[Records from a data source]
——————————
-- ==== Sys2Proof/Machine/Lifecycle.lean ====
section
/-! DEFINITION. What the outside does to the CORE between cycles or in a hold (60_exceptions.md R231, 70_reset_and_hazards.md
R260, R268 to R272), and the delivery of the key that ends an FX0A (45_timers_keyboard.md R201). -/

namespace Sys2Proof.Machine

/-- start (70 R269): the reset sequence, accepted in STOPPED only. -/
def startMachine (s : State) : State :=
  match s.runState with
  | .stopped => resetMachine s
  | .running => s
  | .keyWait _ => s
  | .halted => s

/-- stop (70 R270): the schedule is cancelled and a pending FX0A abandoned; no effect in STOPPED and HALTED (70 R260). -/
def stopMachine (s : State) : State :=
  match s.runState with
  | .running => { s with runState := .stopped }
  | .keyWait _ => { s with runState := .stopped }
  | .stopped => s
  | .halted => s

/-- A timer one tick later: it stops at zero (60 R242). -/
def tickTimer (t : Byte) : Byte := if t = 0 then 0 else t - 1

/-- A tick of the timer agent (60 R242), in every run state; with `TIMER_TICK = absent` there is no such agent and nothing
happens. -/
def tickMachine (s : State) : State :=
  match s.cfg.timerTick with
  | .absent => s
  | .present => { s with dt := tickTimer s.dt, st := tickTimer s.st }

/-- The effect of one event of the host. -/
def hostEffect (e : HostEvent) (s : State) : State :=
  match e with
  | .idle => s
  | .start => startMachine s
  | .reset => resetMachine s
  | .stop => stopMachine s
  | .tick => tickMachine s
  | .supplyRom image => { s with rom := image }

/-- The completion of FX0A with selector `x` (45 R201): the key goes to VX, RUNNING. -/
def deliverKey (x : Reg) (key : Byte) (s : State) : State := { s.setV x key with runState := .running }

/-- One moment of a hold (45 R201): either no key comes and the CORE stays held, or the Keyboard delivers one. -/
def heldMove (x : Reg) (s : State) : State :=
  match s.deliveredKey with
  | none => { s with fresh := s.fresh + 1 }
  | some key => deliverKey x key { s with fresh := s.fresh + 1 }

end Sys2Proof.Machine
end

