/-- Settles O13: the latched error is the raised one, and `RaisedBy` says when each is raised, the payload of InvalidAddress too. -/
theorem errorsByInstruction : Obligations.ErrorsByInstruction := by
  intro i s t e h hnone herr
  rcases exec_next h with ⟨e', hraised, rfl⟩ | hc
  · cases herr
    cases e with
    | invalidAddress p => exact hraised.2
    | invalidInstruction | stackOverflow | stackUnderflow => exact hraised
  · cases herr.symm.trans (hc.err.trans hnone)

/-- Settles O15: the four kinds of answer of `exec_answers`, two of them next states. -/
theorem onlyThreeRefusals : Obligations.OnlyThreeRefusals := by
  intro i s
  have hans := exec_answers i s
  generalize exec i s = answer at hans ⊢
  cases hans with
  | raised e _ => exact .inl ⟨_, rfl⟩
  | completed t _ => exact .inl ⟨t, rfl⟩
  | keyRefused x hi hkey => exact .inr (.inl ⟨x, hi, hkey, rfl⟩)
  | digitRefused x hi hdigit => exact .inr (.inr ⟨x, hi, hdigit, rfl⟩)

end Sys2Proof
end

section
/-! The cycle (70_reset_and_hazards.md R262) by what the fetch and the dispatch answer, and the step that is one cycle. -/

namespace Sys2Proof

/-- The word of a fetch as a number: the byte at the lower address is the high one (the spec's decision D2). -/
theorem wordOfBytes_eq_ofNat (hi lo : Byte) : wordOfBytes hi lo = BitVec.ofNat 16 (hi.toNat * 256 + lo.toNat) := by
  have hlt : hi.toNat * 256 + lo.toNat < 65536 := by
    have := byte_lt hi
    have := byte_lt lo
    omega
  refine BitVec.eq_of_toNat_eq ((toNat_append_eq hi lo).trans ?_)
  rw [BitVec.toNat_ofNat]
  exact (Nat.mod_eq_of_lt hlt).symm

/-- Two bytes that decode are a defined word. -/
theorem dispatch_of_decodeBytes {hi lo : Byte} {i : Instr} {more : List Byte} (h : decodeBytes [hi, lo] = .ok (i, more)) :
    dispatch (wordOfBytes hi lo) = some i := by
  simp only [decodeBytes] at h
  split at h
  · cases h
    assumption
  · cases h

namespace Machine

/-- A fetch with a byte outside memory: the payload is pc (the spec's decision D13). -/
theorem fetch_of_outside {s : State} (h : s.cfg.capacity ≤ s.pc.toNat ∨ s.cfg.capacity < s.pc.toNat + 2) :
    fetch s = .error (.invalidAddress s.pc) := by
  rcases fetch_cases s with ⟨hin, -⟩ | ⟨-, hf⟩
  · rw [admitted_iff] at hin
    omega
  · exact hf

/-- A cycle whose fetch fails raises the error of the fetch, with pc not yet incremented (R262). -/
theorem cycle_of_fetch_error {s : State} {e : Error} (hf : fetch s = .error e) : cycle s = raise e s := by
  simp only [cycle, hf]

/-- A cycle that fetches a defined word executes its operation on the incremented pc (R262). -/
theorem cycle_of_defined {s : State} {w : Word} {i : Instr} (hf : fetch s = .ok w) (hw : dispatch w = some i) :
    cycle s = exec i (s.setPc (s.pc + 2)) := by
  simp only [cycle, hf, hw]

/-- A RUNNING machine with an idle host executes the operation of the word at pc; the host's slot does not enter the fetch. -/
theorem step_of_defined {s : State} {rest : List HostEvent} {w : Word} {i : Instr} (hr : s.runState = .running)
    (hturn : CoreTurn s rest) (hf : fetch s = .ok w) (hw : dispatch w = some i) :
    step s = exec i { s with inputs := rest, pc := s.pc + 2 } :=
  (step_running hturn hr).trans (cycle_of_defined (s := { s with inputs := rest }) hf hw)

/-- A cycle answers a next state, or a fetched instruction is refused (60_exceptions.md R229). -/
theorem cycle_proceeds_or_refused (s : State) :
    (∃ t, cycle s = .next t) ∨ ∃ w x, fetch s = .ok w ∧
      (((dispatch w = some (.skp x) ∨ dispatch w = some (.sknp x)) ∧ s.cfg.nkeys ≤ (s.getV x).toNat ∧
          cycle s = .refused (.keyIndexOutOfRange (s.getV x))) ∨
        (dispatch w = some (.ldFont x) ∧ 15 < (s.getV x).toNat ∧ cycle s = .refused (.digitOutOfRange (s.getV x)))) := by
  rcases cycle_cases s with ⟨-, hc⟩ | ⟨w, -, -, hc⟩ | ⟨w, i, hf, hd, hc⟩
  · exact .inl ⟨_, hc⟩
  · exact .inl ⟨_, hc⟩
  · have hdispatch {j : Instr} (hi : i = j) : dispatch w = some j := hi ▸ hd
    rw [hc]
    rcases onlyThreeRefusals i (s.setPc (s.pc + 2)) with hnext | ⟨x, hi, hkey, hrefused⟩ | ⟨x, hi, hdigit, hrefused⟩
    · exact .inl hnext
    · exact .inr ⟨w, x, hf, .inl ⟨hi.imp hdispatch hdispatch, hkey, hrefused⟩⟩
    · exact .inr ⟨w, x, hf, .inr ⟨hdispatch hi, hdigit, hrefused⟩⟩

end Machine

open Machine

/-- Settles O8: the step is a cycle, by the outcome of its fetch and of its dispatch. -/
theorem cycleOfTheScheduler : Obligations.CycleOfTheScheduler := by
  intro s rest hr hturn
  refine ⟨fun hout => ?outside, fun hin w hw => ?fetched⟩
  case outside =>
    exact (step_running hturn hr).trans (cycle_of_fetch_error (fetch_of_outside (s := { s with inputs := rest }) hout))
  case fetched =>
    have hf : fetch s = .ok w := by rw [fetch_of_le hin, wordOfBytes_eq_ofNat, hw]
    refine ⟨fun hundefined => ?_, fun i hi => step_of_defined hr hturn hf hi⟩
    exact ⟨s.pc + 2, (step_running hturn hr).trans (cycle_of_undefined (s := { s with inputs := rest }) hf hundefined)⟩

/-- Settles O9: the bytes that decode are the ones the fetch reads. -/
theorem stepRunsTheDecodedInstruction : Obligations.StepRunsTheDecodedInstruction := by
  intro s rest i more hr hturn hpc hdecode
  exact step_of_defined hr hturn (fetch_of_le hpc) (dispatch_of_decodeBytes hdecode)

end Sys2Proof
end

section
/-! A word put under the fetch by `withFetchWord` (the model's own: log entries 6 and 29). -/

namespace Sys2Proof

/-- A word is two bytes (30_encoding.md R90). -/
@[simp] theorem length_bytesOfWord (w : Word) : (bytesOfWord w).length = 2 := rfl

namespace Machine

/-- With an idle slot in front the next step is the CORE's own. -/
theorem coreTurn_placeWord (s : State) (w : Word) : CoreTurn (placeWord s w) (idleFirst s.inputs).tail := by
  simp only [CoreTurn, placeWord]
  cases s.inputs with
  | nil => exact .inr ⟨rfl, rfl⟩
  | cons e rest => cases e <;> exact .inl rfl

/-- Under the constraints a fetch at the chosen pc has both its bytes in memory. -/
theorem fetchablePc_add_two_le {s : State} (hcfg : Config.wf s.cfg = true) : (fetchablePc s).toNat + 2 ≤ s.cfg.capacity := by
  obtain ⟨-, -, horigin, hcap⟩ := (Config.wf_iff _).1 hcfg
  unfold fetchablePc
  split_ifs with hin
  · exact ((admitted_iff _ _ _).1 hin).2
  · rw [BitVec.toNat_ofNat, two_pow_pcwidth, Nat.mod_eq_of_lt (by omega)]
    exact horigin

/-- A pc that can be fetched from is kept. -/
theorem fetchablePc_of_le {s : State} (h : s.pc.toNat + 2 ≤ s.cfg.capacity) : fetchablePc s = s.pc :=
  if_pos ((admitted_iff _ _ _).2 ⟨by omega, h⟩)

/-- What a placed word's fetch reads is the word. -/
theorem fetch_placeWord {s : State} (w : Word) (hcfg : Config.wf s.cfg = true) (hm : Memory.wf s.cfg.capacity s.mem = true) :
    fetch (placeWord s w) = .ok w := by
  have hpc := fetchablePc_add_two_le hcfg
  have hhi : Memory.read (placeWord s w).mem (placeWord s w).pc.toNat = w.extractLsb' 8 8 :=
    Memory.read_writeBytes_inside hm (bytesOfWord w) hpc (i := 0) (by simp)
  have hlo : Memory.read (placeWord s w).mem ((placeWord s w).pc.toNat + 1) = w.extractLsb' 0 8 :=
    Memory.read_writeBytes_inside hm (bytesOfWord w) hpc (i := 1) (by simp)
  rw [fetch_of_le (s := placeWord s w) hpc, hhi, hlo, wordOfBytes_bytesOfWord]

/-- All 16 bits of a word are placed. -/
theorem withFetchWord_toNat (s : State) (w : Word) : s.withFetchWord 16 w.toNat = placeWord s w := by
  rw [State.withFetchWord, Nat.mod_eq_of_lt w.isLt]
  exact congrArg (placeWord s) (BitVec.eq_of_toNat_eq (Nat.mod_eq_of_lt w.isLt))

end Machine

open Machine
——————————
[What you will do]:
Among the entries above, locate the lines containing "case outside =>" and "intro s rest i more hr hturn hpc hdecode", and transcribe exactly those two lines and all lines between.

[Written solution]:
  case outside =>
    exact (step_running hturn hr).trans (cycle_of_fetch_error (fetch_of_outside (s := { s with inputs := rest }) hout))
  case fetched =>
    have hf : fetch s = .ok w := by rw [fetch_of_le hin, wordOfBytes_eq_ofNat, hw]
    refine ⟨fun hundefined => ?_, fun i hi => step_of_defined hr hturn hf hi⟩
    exact ⟨s.pc + 2, (step_running hturn hr).trans (cycle_of_undefined (s := { s with inputs := rest }) hf hundefined)⟩

/-- Settles O9: the bytes that decode are the ones the fetch reads. -/
theorem stepRunsTheDecodedInstruction : Obligations.StepRunsTheDecodedInstruction := by
  intro s rest i more hr hturn hpc hdecode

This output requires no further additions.